Overall, 25% of people with a condition that may lead to a sudden cardiac death would not be identified, say the authors.

At the same time, there are a high number of false positives associated with screening programmes, meaning healthy people are inappropriately identified as having a potential condition, leading to overdiagnosis and overtreatment.

Up to 5% of healthy people can be suspected of having disease following ECGs, and up to 30% of those screened may be referred for additional cardiovascular testing.

These additional tests can lead to unnecessary harms associated with anxiety and psychological trauma, overdiagnosis and overtreatment. And athletes can be subjected to temporary or lifelong restrictions and exclusion from sport, and impediments to insurability or employment opportunities.

Doctors also don’t agree on standard treatments for the conditions identified. Most people with commonly identified conditions will lead normal lives with no symptoms, and the risk of death associated with some treatments for these diseases is similar to that of sudden cardiac death.

“As long as those at high risk of sudden death cannot be reliably identified and appropriately managed, young athletes should not be submitted to pre-participation screening,” conclude the authors.

The only piece of evidence that suggests screening saves lives comes from the Veneto study, by Italian researchers, that shows a 90% reduction of deaths in the region following mandatory screening in 1976.

The Italian investigators have played an important role in the introduction of pre-participation screening, but critics say their findings do not prove lives were saved because of the study’s limitations.

“Some of the concerns might be clarified if the Italian investigators provide access to additional unpublished data,” say the Belgian authors, who have made repeated requests to the investigators directly, and through the UK and Italian health ministers.

The BMJ contacted professor Domenico Corrado, a lead author of some of the Italian studies. He did not answer whether he had been approached by the government for more data.

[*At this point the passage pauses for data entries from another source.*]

-- ==== Sys2Proof/Machine/System.lean ====
section
/-! DEFINITION. The system instructions of kernels: trap, rtt, brkp, rdsr, wrsr and mark (R88-R96, R249-R251). -/

namespace Sys2Proof.Machine

open Host (Outcome)

/-- R249: trap; in a group its word has issued, so its STALL holds (R11). -/
def execTrap (h : Hdr) (code : BitVec 15) (s : State) : Outcome State Fault Refusal :=
  word (.trap h code) s fun x =>
    let c : Trap := { code := cSWTRAP, tval := code.setWidth 64, tpc := some (nextPc x.pc) }
    match x.who with
    | .stream _ => .trap c
    | _ => .trapIn x.s c

/-- R251: rtt. -/
def execRtt (h : Hdr) (s : State) : Outcome State Fault Refusal :=
  word (.rtt h) s fun x =>
    if field x.grp.tpc 2 0 != 0 then .trap { code := cALIGN, tval := x.grp.tpc }
    else .done (x.s.returnTrap x.team.id x.gi x.frag.ent)

/-- R249, R412: brkp; while a stop is on its way that does not give way to it, the fragment waits at it. -/
def execBrkp (h : Hdr) (code : BitVec 15) (s : State) : Outcome State Fault Refusal :=
  word (.brkp h code) s fun x =>
    match x.s.dbgOf x.la with
    | none => .done x.s
    | some d =>
      if x.s.dbgPerm x.la.part != 2 then .done x.s
      else
        let e : StopEvent :=
          { reason := 3, idx := 0, at_ := x.s.clock, frag := some x.sel, age := x.frag.age, pc := x.pc,
            wrote := (BitVec.ofNat 32 cBRKPT, nextPc x.pc, code.setWidth 64) }
        match d.pending with
        | none => .done (x.s.meetStop x.la x.team.id x.gi e)
        | some q => if e.before q then .done (x.s.meetStop x.la x.team.id x.gi e) else .wait

/-- R75, R89: the flags an rdsr sees: those of results that are ready; of a result that is not, as R31 leaves it. -/
def Issue.flagsNow (x : Issue) : BitVec 6 :=
  x.grp.flights.foldl (fun m f =>
    if f.ready ≤ x.s.clock || Config.early x.s.nonce 0x40000 then m ||| f.flags else m) x.grp.flags

/-- R91: the role code. -/
def roleCode : Role → Nat
  | .c => 0
  | .m => 1
  | .v => 2

/-- R91: GSTAT; PLG says that the group has never-launched lanes. -/
def Group.gstat (g : Group) (W : Nat) : Word :=
  BitVec.ofNat 64 (roleCode g.role * 2 ^ 8 + (if g.rst then 8 else 0) + (if g.launched != lanesBelow W then 4 else 0) +
    (if g.abt then 2 else 0) + (if g.pz then 1 else 0))

/-- R92: the value of a special register other than LANEID. -/
def Issue.special (x : Issue) (sr : SpecialReg) : Word :=
  let n (k : Nat) : Word := BitVec.ofNat 64 k
  match sr with
  | .mode => x.grp.mode.setWidth 64
  | .flags => x.flagsNow.setWidth 64
  | .gstat => x.grp.gstat x.W
  | .laneid => 0
  | .groupid => n x.gi
  | .teamid => n x.team.idx
  | .spanid => n x.team.span
  | .dieid => n x.team.die
  | .core => n x.team.core
  | .width => n x.W
  | .clock => n x.s.clock
  | .tcause => x.grp.tcause.setWidth 64
  | .tpc => x.grp.tpc
  | .tval => x.grp.tval
  | .ebudget => n (x.s.ebudget.getD x.team.die 48)
  | .chainpos => n (x.team.chainPos.getD 0xFFFFFFFF)

/-- R73, R95: some tile conversion of the group is not complete. -/
def Issue.converting (x : Issue) : Bool :=
  x.grp.flights.any (fun f => decide (x.s.clock < f.ready)) ||
    x.team.mats.any (fun m => m.has x.gi && (match m.kind with | .convert .. => true | _ => false))

/-- R94: rdsr. A read of MODE waits until the group's earlier results and tile conversions are complete (R73). -/
def execRdsr (h : Hdr) (d : Opr) (sr : SpecialReg) (s : State) : Outcome State Fault Refusal :=
  word (.rdsr h d sr) s fun x =>
    let v := x.special sr
    let lat := if sr = .clock then 24 else 8
    match x.who, srInStream sr with
    | .stream _, false => .trap { code := cILL, tval := x.word }
    | _, _ =>
      if sr = .mode && x.converting then .wait
      else
        match d with
        | .s n => .done (x.sResult x.s n (if sr.bits = 64 then v else zext v.toNat 32) lat)
        | .v n =>
          x.perLaneV lat (.v n) (if sr.bits = 64 then 2 else 1) (fun l =>
            if sr = .laneid then ([⟨.v n.val l, BitVec.ofNat 64 l⟩], 0)
            else if sr.bits = 64 then (vPair n.val l v.toNat, 0) else ([⟨.v n.val l, zext v.toNat 32⟩], 0))

/-- R88-R91, R95: what a write of a special register leaves in a group. -/
def Group.writeSpecial (sr : SpecialReg) (v : Word) (g : Group) : Group :=
  match sr with
  | .mode => { g with mode := BitVec.ofNat 24 (field v 23 16 * 2 ^ 16 + field v 8 0) }
  | .flags => { g with flags := v.setWidth 6 }
  | .gstat => { g with rst := v.getLsbD 3, abt := v.getLsbD 1, pz := v.getLsbD 0 }
  | .tpc => { g with tpc := v }
  | .laneid | .groupid | .teamid | .spanid | .dieid | .core | .width | .clock | .tcause | .tval | .ebudget | .chainpos => g

/-- R95: wrsr. -/
def execWrsr (h : Hdr) (a : Fin 64) (sr : SpecialReg) (s : State) : Outcome State Fault Refusal :=
  word (.wrsr h a sr) s fun x =>
    if x.converting then .wait else .done (x.modG x.s (fun g => g.settle.writeSpecial sr (x.sreg a)))

/-- R249, R419: mark. -/
def execMark (h : Hdr) (a : Fin 64) (id : BitVec 8) (s : State) : Outcome State Fault Refusal :=
  word (.mark h a id) s fun x =>
    .done (x.s.trace x.la x.team.die 1 x.gi x.team.idx x.team.span id.toNat x.pc (x.sreg a))

end Sys2Proof.Machine
end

But, in response to the authors, he said they “were analyzing new data on sport-related mortality in the Veneto region of Italy during the last decade and that updated data were not available for public release yet”.

He repeated that the “the long-running Italian experience with universal pre-participation screening shows that systematic ECG screening of young competitive athletes… is life-saving.”

In a linked editorial, Christopher Semsarian from the University of Sydney says this latest analysis “brings into sharp focus the uncertainties surrounding the effectiveness of pre-participation screening.”

More research is needed to “fill in the many gaps and take us nearer to the ultimate goal of preventing rare but tragic sudden deaths in young people,” he says. But this will be costly and take a long time because the condition is rare.

Other solutions include developing better screening tools to limit overdiagnosis as well as improving education and raising awareness among athletes and health professionals.

Coaches and players should be trained in pulmonary resuscitation, and defibrillators should be available at all sporting venues to improve chances of survival after a cardiac arrest, he adds.